Страница 8 из 17
Тот, кто нес мне свет, вскрикнул женским голосом, и, судя по глухому звуку, обо что-то ударился. Когда глаза привыкли к свету, моему взору предстала некая миссис Бэйс. Эта дама, как я слышал, была старшей служанкой в доме. Ей было около шестидесяти лет, и обладала она пышной, но не расплывшейся фигурой, весьма моложавым лицом и способностью говорить скороговоркой, с молниеносными переходами с одной темы на другую.
– Ну и ну, доктор, – протараторила она сердито, прикладывая руку к груди, – так напугать почтенную женщину, да еще спешащую к вам на помощь. Была вам охота бродить тут в темноте. Вам, доктор и невдомек, что в нижнем ящике стола лежит целая коробка со свечами. Куда, уж, там! Ученые, что дети малые! Не могут сами о себе позаботиться.

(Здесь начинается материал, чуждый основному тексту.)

-- ==== Sys2Proof/Laws/Queue.lean ====
section
/-! SUPPORT. What the operations that the copy queue, the bays and the title pins share can do: the hand-over of jobs with
none ready, the store arbiter's next grant, a channel's release, a bay changed within its state, and what the release of
pins leaves alone. -/

namespace Sys2Proof.Machine

/-! ### Shared operations, by the fields they change -/

/-- A notice changes one port's notices and overflow mark (R178). -/
theorem State.notify_eq (p : Port) (n : Notice) (s : State) :
    s.notify p n = s.setPort p
      { s.port p with
        notices :=
          if (s.port p).notices.length < Config.maxNotices then (s.port p).notices ++ [n] else (s.port p).notices
        overflow := if (s.port p).notices.length < Config.maxNotices then (s.port p).overflow else true } := by
  rw [State.notify, PortUnit.append_eq]

/-- The close of a loan changes the loan, the write queue and, from a full table, the engine (R44). -/
theorem State.closeLoan_eq (tag : Nat) (u : WriteUnit) (s : State) :
    s.closeLoan tag u =
      { s with
        loans := Table.erase tag s.loans
        writeQueue := s.writeQueue ++ [.loan tag none :: u]
        writeDeadline := (s.hand (.loan tag none :: u)).writeDeadline
        engine := if s.loans.length = Config.maxLoans then s.trigger.engine else s.engine } := by
  unfold State.closeLoan
  simp only
  split <;> rfl

/-- A job's leaving changes the queue and, from 24 jobs, the engine (R87). -/
theorem State.leaveQueue_eq (tag : Nat) (s : State) :
    s.leaveQueue tag =
      { s with
        copyQueue := if s.copyQueue.any (fun j => j.tag == tag) then s.copyQueue.filter (fun j => j.tag != tag) else s.copyQueue
        engine :=
          if s.copyQueue.any (fun j => j.tag == tag) = true ∧ s.copyQueue.length = Config.maxJobs then s.trigger.engine
          else s.engine } := by
  unfold State.leaveQueue
  split
  · rename_i h
    simp only [h, true_and]
    split <;> rfl
  · rename_i h
    simp only [h]
    rfl

/-- A fall of returns open changes that reader's record only (R30). -/
theorem State.lowerReturnsOpen_eq (number : Nat) (s : State) :
    s.lowerReturnsOpen number =
      { s with
        patrons := match s.patrons.find? (fun e => e.2.number == number) with
          | none => s.patrons
          | some (slot, p) => Table.set slot { p with returnsOpen := p.returnsOpen - 1 } s.patrons } := by
  unfold State.lowerReturnsOpen State.reader
  cases s.patrons.find? (fun e => e.2.number == number) <;> rfl

/-- A fall of loans-out changes that reader's record, and raises a trigger (R29). -/
theorem State.lowerLoansOut_eq (number : Nat) (s : State) :
    s.lowerLoansOut number =
      { s with
        patrons := match s.patrons.find? (fun e => e.2.number == number) with
          | none => s.patrons
          | some (slot, p) => Table.set slot { p with loansOut := p.loansOut - 1 } s.patrons
        engine := match s.patrons.find? (fun e => e.2.number == number) with
          | none => s.engine
          | some _ => s.trigger.engine } := by
  unfold State.lowerLoansOut State.reader
  cases s.patrons.find? (fun e => e.2.number == number) <;> rfl

/-- A bay's erase changes the bays only (R97). -/
theorem State.startErase_eq (b : BayNo) (s : State) : s.startErase b = { s with bays := (s.startErase b).bays } := by
  unfold State.startErase State.sendErase
  simp only
  split <;> rfl

/-! ### The hand-over of jobs -/

/-- Whether a job is ready depends on the copy queue alone. -/
theorem State.noneReady_congr {s t : State} (h : s.noneReady) (hq : t.copyQueue = s.copyQueue) : t.noneReady := by
  unfold State.noneReady
  rw [hq]
  exact h

/-- With no job ready there is no takeable job. -/
theorem State.takeable_noneReady {s : State} (h : s.noneReady) : s.takeable = none := by
  simp only [State.takeable, List.findSome?_eq_none_iff]
  intro j hj
  rcases h j hj with h1 | h1
  · cases hh : j.holder with
    | none => exact absurd hh h1
    | some c => rfl
  · rw [h1]
    cases j.holder <;> rfl

/-- With no job ready the copy queue hands none over. -/
theorem State.handOver_noneReady {s : State} (h : s.noneReady) : s.handOver = s := by
  unfold State.handOver
  cases s.copyQueue.length with
  | zero => rfl
  | succ n =>
    simp only [handOverUpTo, State.takeable_noneReady h]
    cases s.idleChannel <;> rfl

/-- With no channel IDLE the copy queue hands no job over. -/
theorem State.handOver_noChannel {s : State} (h : s.idleChannel = none) : s.handOver = s := by
  unfold State.handOver
  cases s.copyQueue.length with
  | zero => rfl
  | succ n => simp [handOverUpTo, h]

/-! ### The blank pool -/

/-- No pool bay fits exactly where every pool bay is smaller (R76). -/
theorem State.firstFit_none {s : State} {need : Nat} :
    s.firstFit need = none ↔ ∀ b, (s.bay b).inPool = true → (s.bay b).usable < need := by
  let f : Option BayNo → BayNo → Option BayNo := fun best b =>
      if (s.bay b).inPool ∧ need ≤ (s.bay b).usable then
        match best with
        | none => some b
        | some c => if (s.bay b).usable < (s.bay c).usable then some b else best
      else best
  have some_stays : ∀ (l : List BayNo) (c : BayNo), ∃ d, l.foldl f (some c) = some d := by
    intro l
    induction l with
    | nil => intro c; exact ⟨c, rfl⟩
    | cons b l ih =>
      intro c
      simp only [List.foldl_cons, f]
      split
      · split
        · exact ih b
        · exact ih c
      · exact ih c
  have key : ∀ l : List BayNo, l.foldl f none = none ↔ ∀ b ∈ l, (s.bay b).inPool = true → (s.bay b).usable < need := by
    intro l
    induction l with
    | nil => simp
    | cons b l ih =>
      simp only [List.foldl_cons]
      by_cases h : (s.bay b).inPool ∧ need ≤ (s.bay b).usable
      · have : f none b = some b := by simp only [f]; rw [if_pos h]
        rw [this]
        obtain ⟨d, hd⟩ := some_stays l b
        rw [hd]
        constructor
        · intro h; cases h
        · intro h2; have := h2 b (List.mem_cons_self ..) h.1; omega
      · have : f none b = none := by simp only [f]; rw [if_neg h]
        rw [this, ih]
        constructor
        · intro h2 c hc
          rcases List.mem_cons.mp hc with rfl | hc
          · intro hp; by_contra hn; exact h ⟨hp, by omega⟩
          · exact h2 c hc
        · intro h2 c hc; exact h2 c (List.mem_cons_of_mem _ hc)
  show List.foldl f none allBays = none ↔ _
  rw [key]
  simp [allBays]

/-- The holder of a cartridge line is a channel's matter (R92). -/
@[simp] theorem State.lineHeld_setBay (s : State) (b c : BayNo) (x : Bay) : (s.setBay b x).lineHeld c = s.lineHeld c :=
  rfl

/-! ### The store arbiter (R12) -/

/-- A path that is granted is granted no second time. -/
theorem State.arbitrate_busy {s : State} (h : s.grant ≠ none) : s.arbitrate = s := by
  simp [State.arbitrate, Option.isSome_iff_ne_none, h]

/-- With no requester asking, the free path stays free. -/
theorem State.arbitrate_idle {s : State} (h : ∀ x, s.requesting x = false) : s.arbitrate = s := by
  have n : s.nextRequester = none := by simp [State.nextRequester, h]
  unfold State.arbitrate
  split
  · rfl
  · rw [n]

/-- The next requester is the first of the ring that asks. -/
theorem State.nextRequester_first {s : State} {front back : List Requester} {x : Requester}
    (hr : [s.searchFrom, s.searchFrom.after, s.searchFrom.after.after] = front ++ x :: back)
    (hf : ∀ y ∈ front, s.requesting y = false) (hx : s.requesting x = true) : s.nextRequester = some x := by
  rw [State.nextRequester, hr, List.find?_append, List.find?_eq_none.mpr (by simpa using hf)]
  simp [hx]

/-- The free path is granted to the channel that is the first of the ring to ask. -/
theorem State.arbitrate_chan {s : State} {x : Requester} (hg : s.grant = none) (hx : s.nextRequester = some x)
    (hne : x ≠ .staging) : s.arbitrate = s.give x := by
  unfold State.arbitrate
  rw [hx, hg]
  cases x <;> first | rfl | exact absurd rfl hne

/-- The free path is granted to the staging writer, the first of the ring to ask, for a title that is STAGING. -/
theorem State.arbitrate_staging {s : State} {b : StagedBlock} (hg : s.grant = none)
    (hx : s.nextRequester = some .staging) (hb : s.stagingWriter = some b) (hs : s.isStaging b.title = true) :
    s.arbitrate = s.give .staging := by
  simp [State.arbitrate, hx, hg, hb, hs]

/-- A staged block whose title has left STAGING is discarded in its turn, and the search goes on (R9). -/
theorem State.arbitrate_discard {s : State} {b : StagedBlock} (hg : s.grant = none)
    (hx : s.nextRequester = some .staging) (hb : s.stagingWriter = some b) (hs : s.isStaging b.title = false) :
    (s.discardStaged.nextRequester = none → s.arbitrate = s.discardStaged) ∧
      ∀ r, s.discardStaged.nextRequester = some r → s.arbitrate = s.discardStaged.give r := by
  constructor
  · intro h
    simp [State.arbitrate, hx, hg, hb, hs, h]
  · intro r h
    simp [State.arbitrate, hx, hg, hb, hs, h]

/-! ### The boundary of a stopping channel (R126) -/

/-- A channel whose job has left the queue releases its bay's line and nothing else. -/
theorem State.release_gone {s : State} {c : Chan} {b : BayNo} {tag : Nat} (hb : (s.chan c).bay = some b)
    (ht : (s.chan c).tag = some tag) (hj : s.job tag = none) : s.release c = (s.setChan c .cleared).lineFreed b := by
  have h : ((s.setChan c .cleared).lineFreed b).job tag = none := by
    rw [← hj]
    simp only [State.lineFreed, State.sendErase, State.sendIdentity]
    cases c <;> (split <;> split <;> rfl)
  simp only [State.release, hb, ht, h]

/-- The line of a bay that no other channel has is free once its channel is cleared (R92). -/
theorem State.lineHeld_cleared {s : State} {c : Chan} {b : BayNo} (h : ∀ d, d ≠ c → (s.chan d).bay ≠ some b) :
    (s.setChan c .cleared).lineHeld b = false := by
  cases c with
  | a =>
    have := h .b (by decide)
    simp only [State.chan] at this
    simp [State.lineHeld, State.setChan, Channel.cleared, this]
  | b =>
    have := h .a (by decide)
    simp only [State.chan] at this
    simp [State.lineHeld, State.setChan, Channel.cleared, this]

/-- The erase that waits for a line is sent when its channel is cleared (R97, R103). -/
theorem State.lineFreed_erase {s : State} {c : Chan} {b : BayNo} (h : ∀ d, d ≠ c → (s.chan d).bay ≠ some b)
    (he : (s.bay b).state = .erasing) (hs : (s.bay b).eraseStarted = false) :
    (s.setChan c .cleared).lineFreed b =
      (s.setBay b
        { s.bay b with
          eraseStarted := true, command := some (.erase, s.now + s.eraseTimeLimit), ready := false }).setChan c
        .cleared := by
  have hb : (s.setChan c .cleared).bay b = s.bay b := by cases c <;> rfl
  have sent : (s.setChan c .cleared).sendErase b =
      (s.setBay b
        { s.bay b with
          eraseStarted := true, command := some (.erase, s.now + s.eraseTimeLimit), ready := false }).setChan c
        .cleared := by
    simp only [State.sendErase, hb]
    rw [if_pos ⟨he, hs, State.lineHeld_cleared h⟩]
    cases c <;> rfl
  rw [State.lineFreed, sent, State.sendIdentity, if_neg]
  cases c <;> simp [State.setChan, State.bay, State.setBay]

/-! ### Lamp codes -/

/-- A bay changed within its state keeps every lamp code. -/
theorem lampWord_setBay {s : State} {b : BayNo} {x : Bay} (h : x.state = (s.bay b).state) :
    lampWord (s.setBay b x).bays = lampWord s.bays := by
  have key : ∀ (l : List Bay) (n : Nat) (hn : n < l.length), x.state = l[n].state → ∀ acc,
      (l.set n x).foldr (fun y acc => y.state.lampCode + 4 * acc) acc =
        l.foldr (fun y acc => y.state.lampCode + 4 * acc) acc := by
    intro l
    induction l with
    | nil => intro n hn; simp at hn
    | cons y l ih =>
      intro n hn hx acc
      cases n with
      | zero => simp at hx; simp [hx]
      | succ n =>
        simp only [List.set_cons_succ, List.foldr_cons]
        rw [ih n (by simpa using hn) (by simpa using hx)]
  unfold lampWord State.setBay
  simp only [Vector.toList_set]
  rw [key s.bays.toList b.val (by simp) (by simpa [State.bay] using h)]

/-- An event that changes bays within their states leaves the lamp chain alone. -/
theorem lampAfter_word {before after : State} (h : lampWord after.bays = lampWord before.bays) :
    lampAfter before after = after := by
  simp [lampAfter, h]

/-- A command whose event hands no unit and changes no lamp code: the event's own effect. -/
theorem exec_word {i e : Instr} {g : State → State} {s t : State} (hi : exec i s = .next (commit e g s)) (ht : g s = t)
    (hw : t.writeQueue = s.writeQueue) (hb : lampWord t.bays = lampWord s.bays) : exec i s = .next t := by
  rw [exec_noUnit hi ht hw, lampAfter_word hb]

/-! ### Pins -/

/-- What the release of a pin can change: the titles, the free-extent map and the write queue. -/
theorem State.unpin_changes (n : Nat) (s : State) :
    ∃ ts fm wq wd, s.unpin n = { s with titles := ts, freeMap := fm, writeQueue := wq, writeDeadline := wd } := by
  unfold State.unpin
  split
  · simp only
    split
    · unfold State.settleUnpinned
      split <;> exact ⟨_, _, _, _, rfl⟩
    · exact ⟨_, _, _, _, rfl⟩
  · exact ⟨_, _, _, _, rfl⟩

/-- What the release of a loan's pins can change: the titles, the free-extent map and the write queue. -/
theorem State.unpinAll_changes (es : List PlanEntry) (s : State) :
    ∃ ts fm wq wd, s.unpinAll es = { s with titles := ts, freeMap := fm, writeQueue := wq, writeDeadline := wd } := by
  induction es generalizing s with
  | nil => exact ⟨_, _, _, _, rfl⟩
  | cons e es ih =>
    obtain ⟨_, _, _, _, h⟩ := ih (s.unpin e.title)
    obtain ⟨_, _, _, _, h1⟩ := s.unpin_changes e.title
    rw [h1] at h
    simp only [State.unpinAll, List.foldl_cons, h1] at h ⊢
    exact ⟨_, _, _, _, h⟩

end Sys2Proof.Machine
end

– Миссис Бэйс, прошу вас не казнить меня, – пролепетал я, «протискиваясь» между сплошными рядами фраз почтенной дамы, – я очень вам признателен за заботу. Скажите, чем я могу отплатить вам?
– О какой оплате вы толкуете, доктор Ранду, какие глупости, – буркнула миссис Бэйс, – следуйте–ка лучше за мной, я посвечу вам, а то, чего доброго, шею себе сломаете, прости Господи.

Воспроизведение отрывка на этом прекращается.